Source data:
>>>>>
/-- Every line of a core's L1 written back and invalidated. -/
def State.purge (s : State) (core : Nat) : State :=
  let s := (s.core core).l1.foldl (fun s l => s.flushLine (dieOfCore core) l) s
  s.setCore core { s.core core with l1 := [] }

/-- FUSION_CHANGE (R37): all four cores are empty. It takes 2 µs, and till then no seat of the quad is free. -/
def execFusionChange (quad : Nat) (s : State) : Res :=
  if quad < Config.quads ∧ s.quadEmpty quad ∧ (s.quad quad).awake ∧ s.fusionDone quad then
    let s := (List.range 4).foldl (fun s i => s.purge (4 * quad + i)) s
    .next (s.setQuad quad { s.quad quad with fused := !(s.quad quad).fused, fusedAt := some s.devtime })
  else .fault (.notEnabled "FUSION_CHANGE")

/-! ### Pre-emption (R39, R40, R251 to R255) -/

/-- A running COMPUTE node with its seat. -/
structure Runner where
  launch : Launch
  node : Node
  key : Nat
  at_ : Nat
  deriving DecidableEq, Repr

def State.runners (s : State) : List Runner :=
  s.launches.flatMap fun l => l.nodes.filterMap fun n =>
    if n.kind = 0 ∧ n.state = .bound then
      match s.seat n.unit with
      | some q => if q.stopping.isNone then some ⟨l, n, n.unit, q.boundAt⟩ else none
      | none => none
    else none

/-- The nodes that are pre-empted with a node: the running members of its co-resident groups (R255). -/
def State.withGroup (s : State) (r : Runner) : List Runner :=
  if (r.launch.coGroups r.node).isEmpty then [r]
  else
    let ms := r.launch.together r.launch.nodes.length [r.node]
    s.runners.filter fun x => x.launch.ctx == r.launch.ctx && x.launch.id == r.launch.id && ms.any (·.addr == x.node.addr)

/-- The seats without those of a list. -/
def State.without (s : State) (keys : List Nat) : State :=
  keys.foldl (fun s k =>
    let s := s.dropSeat k
    let c := coreOf k
    if (s.residents c).isEmpty then s.setCore c { s.core c with res := .empty } else s) s

/-- The victim of R40: the lowest priority, and among those the one bound most recently. Of a co-resident group, bound at one
moment, the member bound last in the order of `bindSet` counts as the most recent: DESIGN CHOICE (assumption 70). -/
def pickVictim : List Runner → Option Runner
  | [] => none
  | x :: rest =>
    match pickVictim rest with
    | none => some x
    | some y =>
      if y.node.boundPrio < x.node.boundPrio ∨ (y.node.boundPrio = x.node.boundPrio ∧ x.at_ < y.at_) then some y else some x

/-- The seats that a node can be bound to: the free ones, and those of a quad of some that has been emptied, whose fusion can
then change (R37). -/
def State.usableSeats (s : State) (quads : List Nat) (l : Launch) (n : Node) : List Nat :=
  (List.range (2 * Config.cores)).filter fun k =>
    let q := quadOfCore (coreOf k)
    (s.seatOpen n.single n.fuse k || (quads.contains q && s.quadEmpty q && k % 2 == 0)) && !s.heldBack l n k

/-- The quads of some seats. -/
def quadsOf (keys : List Nat) : List Nat := keys.map fun k => quadOfCore (coreOf k)

/-- The runners whose pre-emption alone frees a seat that a node can use (R40), of a co-resident group as a whole (R255). -/
def State.candidates (s : State) (l : Launch) (n : Node) : List Runner :=
  s.runners.filter fun r =>
    let keys := (s.withGroup r).map (·.key)
    !((s.without keys).usableSeats (quadsOf keys) l n).isEmpty

/-- The seats that a ready node outside co-resident groups pre-empts (R40, R255). A victim by R40 whose group may not be
pre-empted leaves the node waiting, and no other candidate is tried: DESIGN CHOICE (assumption 70). -/
def State.victimOf (s : State) (l : Launch) (n : Node) : List Nat :=
  match pickVictim (s.candidates l n) with
  | none => []
  | some v =>
    let g := s.withGroup v
    if g.all fun r => decide (r.node.boundPrio + 2 ≤ n.effPri s.devtime) then g.map (·.key) else []

/-- Members of a group seated in turn, in a copy of the state, on the seats that they can use: the state, the seats, and the
members left over. -/
def State.seatThem (s : State) (quads : List Nat) (l : Launch) : List Node → State × List (Nat × Bool × Bool) × List Node
  | [] => (s, [], [])
  | n :: rest =>
    match (s.usableSeats quads l n).head? with
    | some key =>
      let q := quadOfCore (coreOf key)
      let s := if s.quadEmpty q then s.setQuad q { s.quad q with fused := n.fuse } else s
      let (s, seats, left) := (s.bindSeat l n key).seatThem quads l rest
      (s, (key, n.single, n.fuse) :: seats, left)
    | none =>
      let (s, seats, left) := s.seatThem quads l rest
      (s, seats, n :: left)

/-- The victims of a whole co-resident group (R39): one after another in the order of R40, each exceeded by every member; with
the seats that the members get. -/
def State.groupVictims (l : Launch) (pri : Nat) :
    Nat → State → List Node → List (Nat × Bool × Bool) → List Nat → Option (List (Nat × Bool × Bool) × List Nat)
  | _, _, [], seats, taken => some (seats, taken)
  | 0, _, _, _, _ => none
  | k + 1, s, left, seats, taken =>
    let able := s.runners.filter fun r =>
      let g := s.withGroup r
      let keys := g.map (·.key)
      !taken.contains r.key && g.all (fun x => decide (x.node.boundPrio + 2 ≤ pri))
        && left.any fun n => !((s.without keys).usableSeats (quadsOf (taken ++ keys)) l n).isEmpty
    match pickVictim able with
    | none => none
    | some v =>
      let keys := (s.withGroup v).map (·.key)
      let (s, more, left) := (s.without keys).seatThem (quadsOf (taken ++ keys)) l left
      State.groupVictims l pri k s left (seats ++ more) (taken ++ keys)

/-- The pre-emption that a ready COMPUTE node which finds no seat free brings about: what it holds, and its victims. One that
has won a pre-emption takes no second. -/
def State.victimsFor (s : State) (x : Launch × Node) : Option (Hold × List Nat) :=
  if x.2.kind ≠ 0 || s.heldFor x.1 x.2 then none
  else if (x.1.coGroups x.2).isEmpty then
    if (s.openSeats x.1 x.2).isEmpty then
      match s.victimOf x.1 x.2 with
      | [] => none
      | v => some (⟨x.1.ctx, x.1.id, [x.2.addr], v.map fun k => (k, x.2.single, x.2.fuse)⟩, v)
    else none
  else
    match s.bindSet x.1 x.2 with
    | none => none
    | some ms =>
      let pri := (ms.map fun n => n.effPri s.devtime).foldl min 7
      let (s', seats, left) := s.seatThem [] x.1 ms
      if left.isEmpty then none
      else (State.groupVictims x.1 pri (2 * Config.cores) s' left seats []).map fun r =>
        (⟨x.1.ctx, x.1.id, ms.map (·.addr), r.1⟩, r.2)

/-- The first ready node of R34's order that pre-empts. -/
def State.preemption (s : State) : Option (Hold × List Nat) := (inOrder s.devtime s.readyNodes).findSome? s.victimsFor

/-- The collector stops issue in a seat (R251). -/
def State.stopSeat (s : State) (key : Nat) (c : StopCause) : State :=
  s.mapSeat key fun q => { q with stopping := some c, stopSince := s.devtime, declared := false }

/-- The dispatcher pre-empts its victims all together, for the node or the group that is to be bound (R39, R40, R255). -/
def State.preemptFor (s : State) (p : Hold × List Nat) : State :=
  { p.2.foldl (fun s k => s.stopSeat k .dispatcher) s with holds := s.holds.filter s.holdLive ++ [p.1] }

/-- PREEMPT_DECLARED (R81, R251): every engine has acknowledged, at the boundary named (Table 11.6). -/
def execPreemptDeclared (stop : EngineStop) (s : State) : Res :=
  match s.seat stop.seat with
  | none => .fault (.notEnabled "PREEMPT_DECLARED")
  | some q =>
    if q.stopping.isSome && !q.declared && s.atBoundary stop.seat q then
      enabled "PREEMPT_DECLARED" ((s.partway stop.seat stop.part).map fun s =>
        s.mapSeat stop.seat fun q => { q.chainBack.markPart.noteReplay with declared := true })
    else .fault (.notEnabled "PREEMPT_DECLARED")

/-- The page a saved node still waits for (R248). -/
def State.blockedOn (s : State) (q : Seat) : Option Word :=
  match q.park, s.ctx q.ctx with
  | some p, some c => if c.requests.any fun r => r.node == q.node && r.va == p.va then some p.va else none
  | _, _ => none

/-- SAVE_COMPLETE (R213, R253, R254): dirty bytes are written back, and the node is ready again, with its seat saved. -/
def execSaveComplete (seat : Nat) (s : State) : Res :=
  match s.seat seat with
  | none => .fault (.notEnabled "SAVE_COMPLETE")
  | some q =>
    if q.declared then
      let s := s.writeBack (coreOf seat) q.cin
      let im := { q with stopping := none, declared := false, home := seat }
      let blocked := s.blockedOn q
      .next ((s.mapNode q.ctx q.launch q.node fun n =>
        { n with state := .ready, readyAt := s.devtime, image := some im, blocked := blocked }).freeSeat seat)
    else .fault (.notEnabled "SAVE_COMPLETE")

/-! ### Finishing (R30) and completion (R33) -/

/-- The scheduler and firmware, for a context: they act for no seat, so the U bit does not bind them. -/
def State.schedWho (s : State) (ctx : Nat) : Accessor := { s.collWho ctx with user := false }

/-- A node whose PREDCNT could not be reached is never released (R29). -/
def Node.lose (n : Node) : Node := if n.state = .unreleased then { n with state := .unreachable } else n

/-- One AADD.w of −1 at a successor's PREDCNT; one that cannot be reached is skipped, and its node never released (R29, R30).
`none` while its page migrates (R162). -/
def State.decrement (s : State) (who : Accessor) (launch : Nat) (node : Word) : Option State :=
  let a := node + 4
  if a.toNat % 4 ≠ 0 then some s
  else
    match s.translate who .atomic a with
    | (.ok h, s) => some (s.atomicRel h .add false 4 (2 ^ 32 - 1) 0).2.2
    | (.fault _, s) => some (s.mapNode who.ctx launch node Node.lose)
    | (.wait, _) => none

/-- The entries of a successor list (R27), from number i on. An entry that can no longer be read ends the list: DESIGN CHOICE
(assumption 71). -/
def State.decrementAll (who : Accessor) (launch : Nat) (list : Word) : Nat → Nat → State → Option State
  | 0, _, s => some s
  | k + 1, i, s =>
    match s.engineGet who 2 (list + BitVec.ofNat 64 (8 + 8 * i)) 8 with
    | .error _ => some s
    | .ok (b, _, s) => (s.decrement who launch (BitVec.ofNat 64 (leNat b))).bind (State.decrementAll who launch list k (i + 1))

/-- A node finishes (R30): its stores are at their homes, then its successors' counts fall; meanwhile it is finishing, and its
launch is not complete (R33). `none` while a count's page migrates. -/
def State.finishNode (s : State) (l : Launch) (n : Node) : Option State :=
  let put := fun (st : NodeState) (s : State) => s.mapNode l.ctx l.id n.addr fun n => { n with state := st, image := none }
  let s := (put .finishing s).unwatch l.ctx l.id n.addr
  let who := s.schedWho l.ctx
  (if n.succ = 0 then some s
   else
    match s.engineGet who 2 n.succ 4 with
    | .error _ => some s
    | .ok (b, _, s) => State.decrementAll who l.id n.succ (min 4096 (leNat b)) 0 s).map (put .finished)

/-- A halted seat has drained (R30, R43), and the samples of what it completed are written (R293). -/
def State.drainedSeat (s : State) (q : Seat) : Bool :=
  q.halted && q.pend.isEmpty && q.aside.isEmpty && q.gathers.isEmpty && q.chan.toList.all (·.isNone) && !q.forked
    && q.park.isNone && q.stopping.isNone && q.samples.isEmpty && !s.inColl q.ctx q.launch q.node

/-- A node that can finish: a COMPUTE node whose seat has drained, a TRANSFORM node, and a COLLECTIVE node whose part has ended
while a count's page migrated. -/
def State.canFinish (s : State) (n : Node) : Bool :=
  match n.kind with
  | 0 => n.state == .bound && (match s.seat n.unit with | some q => s.drainedSeat q | none => false)
  | 1 => n.state == .bound
  | _ => n.state == .finishing

/-- NODE_FINISH (R30, R31, R36). -/
def execNodeFinish (ctx : Nat) (node : Word) (s : State) : Res :=
  match s.launches.find? fun l => l.ctx = ctx ∧ l.state = .running ∧ l.nodes.any fun n => n.addr = node ∧ s.canFinish n with
  | none => .fault (.notEnabled "NODE_FINISH")
  | some l =>
    match l.node node with
    | none => .fault (.notEnabled "NODE_FINISH")
    | some n =>
      let s := if n.kind = 0 then
          match s.seat n.unit with
          | some q => (s.writeBack (coreOf n.unit) q.cin).freeSeat n.unit
          | none => s
        else s
      enabled "NODE_FINISH" (s.finishNode l n)

/-- The launch record (R304). -/
def Launch.record (l : Launch) (status : Nat) : Out :=
  let never := (l.nodes.filter fun n => !n.released).length
  match l.failures with
  | f :: _ => .completion l.vi l.peer l.seq status (BitVec.ofNat 64 never) f.node f.cause f.epc f.eval
  | [] => .completion l.vi l.peer l.seq status (BitVec.ofNat 64 never) 0 0 0 0

/-- LAUNCH_COMPLETE (R33, R304). -/
def execLaunchComplete (ctx launch : Nat) (s : State) : Res :=
  match s.launch ctx launch with
  | none => .fault (.notEnabled "LAUNCH_COMPLETE")
  | some l =>
    if l.state = .running ∧ l.idle then
      let status := if l.failures.isEmpty then 0 else 8
      .next { s.mapLaunch ctx launch fun l => { l with state := .complete } with out := l.record status :: s.out }
    else .fault (.notEnabled "LAUNCH_COMPLETE")

/-- COLLECTIVE_PART_COMPLETE (R361 to R365). -/
def execCollectivePartComplete (ctx : Nat) (collid : Word) (s : State) : Res :=
  onColl s ctx collid "COLLECTIVE_PART_COMPLETE" s.finishColl

/-! ### Pages that seats wait for (R248) -/

/-- 50 µs, and 100 ms. -/
def parkTicks : Nat := 5000
def answerTicks : Nat := 10000000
<<<<<
◆ EXERCISE: Given the records above, restate word for word only the lines starting at the one with "if (s.openSeats x.1 x.2).isEmpty then" and ending at the one with "seat (R251). -/".

◆ RESULT:
    if (s.openSeats x.1 x.2).isEmpty then
      match s.victimOf x.1 x.2 with
      | [] => none
      | v => some (⟨x.1.ctx, x.1.id, [x.2.addr], v.map fun k => (k, x.2.single, x.2.fuse)⟩, v)
    else none
  else
    match s.bindSet x.1 x.2 with
    | none => none
    | some ms =>
      let pri := (ms.map fun n => n.effPri s.devtime).foldl min 7
      let (s', seats, left) := s.seatThem [] x.1 ms
      if left.isEmpty then none
      else (State.groupVictims x.1 pri (2 * Config.cores) s' left seats []).map fun r =>
        (⟨x.1.ctx, x.1.id, ms.map (·.addr), r.1⟩, r.2)

/-- The first ready node of R34's order that pre-empts. -/
def State.preemption (s : State) : Option (Hold × List Nat) := (inOrder s.devtime s.readyNodes).findSome? s.victimsFor

/-- The collector stops issue in a seat (R251). -/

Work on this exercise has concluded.